"Just who is Alexei Navalny and why should I care?" - a fair question. Russian politics, a lot of the time, seems very far from our own. Defence is a constant issue in their discourse, nationalism is not treated with the same suspicion as it is here and a topless man riding a horse in a stetson and bad sunglasses is not political suicide. Yet Alexei Navalny is a name that has kept cropping up over the last two years of political protest in Russia and is a name that will surely keep cropping up with every passing controversy.
Action Man? (photo taken under creative commons from Jedimentat44) |
In the eyes of Russia's new(ish) middle class Alexei Navalny is the figurehead of legitimate, pro-democratic opposition. A lot of factors have worked in his favour. He's neither a member of the aged Communist Party nor of one of the older, mustier, democratic parties like Yabloko from the days of Yeltsin. His understanding of the power of blogging and clever use of language has earned him a popularity with tech-savvy youth that no Western politician short of Obama, Tom Watson or, perhaps, David Lammy could rival.
In the eyes of the state he is a loud-mouthed, serial-tweeter with a very threatening agenda.
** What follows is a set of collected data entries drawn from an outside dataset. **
-- ==== Sys2Proof/Laws/Decode.lean ====
section
/-! SUPPORT. The laws of the fields of a command word (spec/30_encoding.md R72, R74) and of the decoder. -/

namespace Sys2Proof

theorem opField_append (op : Byte) (arg : Word24) : opField (op ++ arg) = op := by
  unfold opField
  rw [BitVec.extractLsb'_append_eq_of_le (Nat.le_refl 24)]
  simp

theorem argField_append (op : Byte) (arg : Word24) : argField (op ++ arg) = arg := by
  unfold argField
  rw [BitVec.extractLsb'_append_eq_of_add_le (by decide)]
  simp

/-- A command word is its two fields (R72). -/
theorem word_split (w : Word32) : opField w ++ argField w = w := by
  unfold opField argField
  apply BitVec.eq_of_getLsbD_eq
  intro i hi
  rw [BitVec.getLsbD_append]
  split
  · simp_all
  · simp only [BitVec.getLsbD_extractLsb']
    have : i - 24 < 8 := by omega
    simp only [this, decide_true, Bool.true_and]
    congr 1; omega

/-! ### An `arg` field cut as its format lays it out (R74) -/

theorem split_P (arg : Word24) : (arg.extractLsb' 16 8 ++ argX arg ++ argY arg : Word24) = arg := by
  unfold argX argY
  apply BitVec.eq_of_getLsbD_eq
  intro i hi
  rw [BitVec.getLsbD_append, BitVec.getLsbD_append]
  split
  · simp_all
  · split
    · simp only [BitVec.getLsbD_extractLsb', *]; simp; congr 1; omega
    · simp only [BitVec.getLsbD_extractLsb']
      have : i - 8 - 8 < 8 := by omega
      simp only [this, decide_true, Bool.true_and]; congr 1; omega

theorem split_B (arg : Word24) : (arg.extractLsb' 8 16 ++ argY arg : Word24) = arg := by
  unfold argY
  apply BitVec.eq_of_getLsbD_eq
  intro i hi
  rw [BitVec.getLsbD_append]
  split
  · simp_all
  · simp only [BitVec.getLsbD_extractLsb']
    have : i - 8 < 16 := by omega
    simp only [this, decide_true, Bool.true_and]; congr 1; omega

theorem split_Q (arg : Word24) : (arg.extractLsb' 4 20 ++ argN arg : Word24) = arg := by
  unfold argN
  apply BitVec.eq_of_getLsbD_eq
  intro i hi
  rw [BitVec.getLsbD_append]
  split
  · simp_all
  · simp only [BitVec.getLsbD_extractLsb']
    have : i - 4 < 20 := by omega
    simp only [this, decide_true, Bool.true_and]; congr 1; omega

/-! ### An `arg` field with its reserved bits zero is its operands alone (R74, R76) -/

theorem operands_P {arg : Word24} (h : arg &&& 0xFF0000 = 0) :
    ((0 : Byte) ++ argX arg ++ argY arg : Word24) = arg := by
  have hs := split_P arg
  have e : (0xFF0000 : Word24) = (BitVec.allOnes 8) ++ (0 : Byte) ++ (0 : Byte) := by decide
  have ht : arg.extractLsb' 16 8 = 0 := by
    rw [← hs, e, BitVec.and_append, BitVec.and_append, BitVec.and_allOnes] at h
    have h2 := congrArg (BitVec.extractLsb' 16 8) h
    rw [BitVec.extractLsb'_append_eq_of_le (by decide), BitVec.extractLsb'_append_eq_of_le (by decide)] at h2
    simpa using h2
  rw [ht] at hs; exact hs

theorem operands_B {arg : Word24} (h : arg &&& 0xFFFF00 = 0) :
    ((0 : Word16) ++ argY arg : Word24) = arg := by
  have hs := split_B arg
  have e : (0xFFFF00 : Word24) = (BitVec.allOnes 16) ++ (0 : Byte) := by decide
  have ht : arg.extractLsb' 8 16 = 0 := by
    rw [← hs, e, BitVec.and_append, BitVec.and_allOnes] at h
    have h2 := congrArg (BitVec.extractLsb' 8 16) h
    rw [BitVec.extractLsb'_append_eq_of_le (by decide)] at h2
    simpa using h2
  rw [ht] at hs; exact hs

theorem operands_Q {arg : Word24} (h : arg &&& 0xFFFFF0 = 0) :
    ((0 : BitVec 20) ++ argN arg : Word24) = arg := by
  have hs := split_Q arg
  have e : (0xFFFFF0 : Word24) = (BitVec.allOnes 20) ++ (0 : Nibble) := by decide
  have ht : arg.extractLsb' 4 20 = 0 := by
    rw [← hs, e, BitVec.and_append, BitVec.and_allOnes] at h
    have h2 := congrArg (BitVec.extractLsb' 4 20) h
    rw [BitVec.extractLsb'_append_eq_of_le (by decide)] at h2
    simpa using h2
  rw [ht] at hs; exact hs

theorem operands_N {arg : Word24} (h : arg &&& 0xFFFFFF = 0) :
    (0 : Word24) = arg := by
  have e : (0xFFFFFF : Word24) = BitVec.allOnes 24 := by decide
  rw [e, BitVec.and_allOnes] at h; exact h.symm

theorem arg_ofFields {m : Mnemonic} {arg : Word24} (h : arg &&& m.format.reserved = 0) :
   (Instr.ofFields m arg).arg = arg := by
  cases m
  case ABSN => exact operands_Q h
  case ABSB => exact operands_B h
  case CRYPT => exact operands_B h
  case SWAP => exact operands_P h
  case CMPA => exact operands_P h
  case SETLA => rfl
  case SETLB => rfl
  all_goals exact operands_N h

theorem mnemonic_ofFields (m : Mnemonic) (arg : Word24) : (Instr.ofFields m arg).mnemonic = m := by cases m <;> rfl

/-! ### The opcode column read both ways (R75) -/

theorem ofOp_op (m : Mnemonic) : Mnemonic.ofOp m.op = some m := by cases m <;> rfl

theorem op_of_ofOp {b : Byte} {m : Mnemonic} (h : Mnemonic.ofOp b = some m) : m.op = b := by
  revert h; revert b; cases m <;> decide

/-! ### The operands of an `arg` field put together -/

theorem argY_P (a x y : Byte) : argY (a ++ x ++ y : Word24) = y := by
  unfold argY; rw [BitVec.extractLsb'_append_eq_of_add_le (by decide)]; simp

theorem argX_P (a x y : Byte) : argX (a ++ x ++ y : Word24) = x := by
  unfold argX
  rw [BitVec.extractLsb'_append_eq_of_le (by decide), BitVec.extractLsb'_append_eq_of_add_le (by decide)]
  simp

theorem argY_B (a : Word16) (b : Byte) : argY (a ++ b : Word24) = b := by
  unfold argY; rw [BitVec.extractLsb'_append_eq_of_add_le (by decide)]; simp

theorem argN_Q (a : BitVec 20) (n : Nibble) : argN (a ++ n : Word24) = n := by
  unfold argN; rw [BitVec.extractLsb'_append_eq_of_add_le (by decide)]; simp

/-! ### The decoder said once -/

/-- A word decodes to a command exactly when its opcode is a mnemonic's and the reserved bits of that
mnemonic's format are zero; the command is then the one of its fields. -/
theorem decode_eq_command {w : Word32} {i : Instr} :
    decode w = .command i ↔ ∃ m : Mnemonic, opField w = m.op ∧ argField w &&& m.format.reserved = 0 ∧
      i = Instr.ofFields m (argField w) := by
  constructor
  · intro h
    unfold decode at h
    split at h
    · cases h
    · rename_i m hm
      split at h
      · rename_i hr; cases h; exact ⟨m, (op_of_ofOp hm).symm, hr, rfl⟩
      · cases h
  · rintro ⟨m, h1, h2, rfl⟩
    rw [decode, h1, ofOp_op]
    exact if_pos h2

end Sys2Proof
end

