/-! ### The counter while a key is absorbed (R120, R143) -/

/-- A nibble counts up by one, modulo 128: the shuffle of a saturated counter takes 128 to 0. -/
theorem absorbNibble_A_mod (n : Nibble) (s : State) :
    (absorbNibble n s).A.toNat % 128 = (s.A.toNat + 1) % 128 := by
  rw [absorbNibble_A, shuffleIfSaturated_A]
  split
  next hsat => rw [hsat]; decide
  next hne => bv_omega

theorem absorbByte_A_mod (b : Byte) (s : State) :
    (absorbByte b s).A.toNat % 128 = (s.A.toNat + 2) % 128 := by
  have hlow := absorbNibble_A_mod (lowNibble b) s
  have hhigh := absorbNibble_A_mod (highNibble b) (absorbNibble (lowNibble b) s)
  rw [absorbByte_eq]
  omega

theorem absorbBytes_A_mod (bs : List Byte) (s : State) :
    (absorbBytes bs s).A.toNat % 128 = (s.A.toNat + 2 * bs.length) % 128 := by
  induction bs generalizing s with
  | nil => rfl
  | cons b bs ih =>
    have hbyte := absorbByte_A_mod b s
    have hrest := ih (absorbByte b s)
    rw [absorbBytes, List.length_cons]
    omega

/-! ### A shuffle does not read the counter (R105) -/

theorem setA_setA (v v' : Byte) (s : State) : (s.setA v).setA v' = s.setA v' := rfl

theorem update_setA (v : Byte) (s : State) : update (s.setA v) = (update s).setA v := rfl

theorem compareExchange_setA (n v : Byte) (s : State) :
    compareExchange n (s.setA v) = (compareExchange n s).setA v := by
  unfold compareExchange
  rw [setA_S]
  split <;> rfl

theorem whip_setA (v : Byte) (s : State) : whip (s.setA v) = (whip s).setA v := by
  have hiter := Function.Commute.iterate_left (f := update) (g := fun s => s.setA v) (update_setA v) 512 s
  rw [whip_eq, whip_eq, hiter]
  generalize Nat.iterate update 512 s = t
  rfl

theorem crush_setA (v : Byte) (s : State) : crush (s.setA v) = (crush s).setA v := by
  unfold crush
  generalize List.range 128 = ns
  induction ns generalizing s with
  | nil => rfl
  | cons n ns ih => rw [List.foldl_cons, List.foldl_cons, compareExchange_setA, ih]

theorem shuffle_setA (v : Byte) (s : State) : shuffle (s.setA v) = shuffle s := by
  rw [shuffle_eq, shuffle_eq, whip_setA, crush_setA, whip_setA, crush_setA, whip_setA, setA_setA]

/-- With nibbles pending and the counter not saturated, an `ABSS` before the shuffle is not seen after it. -/
theorem shuffleIfPending_absorbStop {s : State} (h0 : 0 < s.A.toNat) (h128 : s.A.toNat < 128) :
    shuffleIfPending (absorbStop s) = shuffleIfPending s := by
  have hunsaturated : shuffleIfSaturated s = s := if_neg (by bv_omega)
  have hpending : s.A > 0x00 := h0
  have hpending' : (s.setA (s.A + 1)).A > 0x00 := by
    rw [setA_A]
    bv_omega
  rw [absorbStop_eq, hunsaturated, shuffleIfPending, shuffleIfPending, if_pos hpending', if_pos hpending,
    shuffle_setA]

/-! ### The statements -/

/-- Settles O44: from a fresh context the bodies keep a live one, and the last of them leaves the counter 0; with
nothing absorbed it finds nothing pending. -/
theorem setupGivesAReadyContext : Obligations.SetupGivesAReadyContext := by
  intro key s
  obtain ⟨u, hu, hulive⟩ := exists_initialContext
  obtain ⟨t, ht, hctx⟩ := setup_runsThrough hu key s
  have hV := (shuffleIfPending_interface _).VALID.trans (absorbBytes_VALID key hu.VALID)
  refine ⟨t, _, ht.1, rfl, hctx.VALID.trans hV, hctx.A.trans (shuffleIfPending_A _),
    (hulive.absorbBytes key).shuffleIfPending.context.of_sameContext hctx, ?_⟩
  rintro rfl
  have hempty : SameContext u t := by rwa [absorbBytes, shuffleIfPending_of_zero hu.A] at hctx
  obtain ⟨hread, hI, hJ, hK, hZ, -, hW, -⟩ := (sameContext_iff u t).1 hempty
  exact ⟨fun v => (hread v).trans (hu.array v), hI.trans hu.I, hJ.trans hu.J, hK.trans hu.K, hZ.trans hu.Z,
    hW.trans hu.W⟩

/-- Settles O45: after such a key the counter is neither 0 nor saturated, so the stop of an empty nonce only counts
up, and the shuffle that follows does not see the count. -/
theorem emptyNonceEqualsPlainSetup : Obligations.EmptyNonceEqualsPlainSetup := by
  intro key s s' _ hmod
  obtain ⟨u, hu, hulive⟩ := exists_initialContext
  obtain ⟨t, ht, hctx⟩ := setup_runsThrough hu key s
  obtain ⟨t', rs, ht', hctx'⟩ := setupWithNonce_runsThrough hu key [] s'
  have hle := (hulive.absorbBytes key).context.counter
  have hcount : (absorbBytes key u).A.toNat % 128 = 2 * key.length % 128 := by
    rw [absorbBytes_A_mod, hu.A]
    exact congrArg (· % 128) (Nat.zero_add _)
  have hstop : shuffleIfPending (absorbStop (absorbBytes key u)) = shuffleIfPending (absorbBytes key u) :=
    shuffleIfPending_absorbStop (by omega) (by omega)
  rw [absorbBytes, hstop] at hctx'
  exact ⟨t, _, t', _, ht.1, ht'.1, hctx.symm.trans hctx'⟩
For many political cynics his recent sentencing to 5 years in prison for embezzlement seems a little too well-timed and out of character for a man who has been looking to uproot the very same kind of self-serving abuse of power. (http://www.bbc.co.uk/news/world-europe-23348735)
Alexei Navalny (photo taken under creative commons) |
If all these aforementioned things are part of what defines Alexei Navalny and shapes his context in our world then I have still yet to answer why we should care.
Simply put he is a figurehead for change in a country that is once again showing its significance on the world stage. He is a man who has the potential to push Russian democracy in a new direction and to take steps to outlaw the corruption that seems to have seeped into Putin's Russia. Whether or not Alexei Navalny will make a transition to a position of power he is living proof that Russia is establishing a new class of protest citizen for the digital age, that is, at least, in Moscow where free broadband is readily available and Russians live in relative affluence.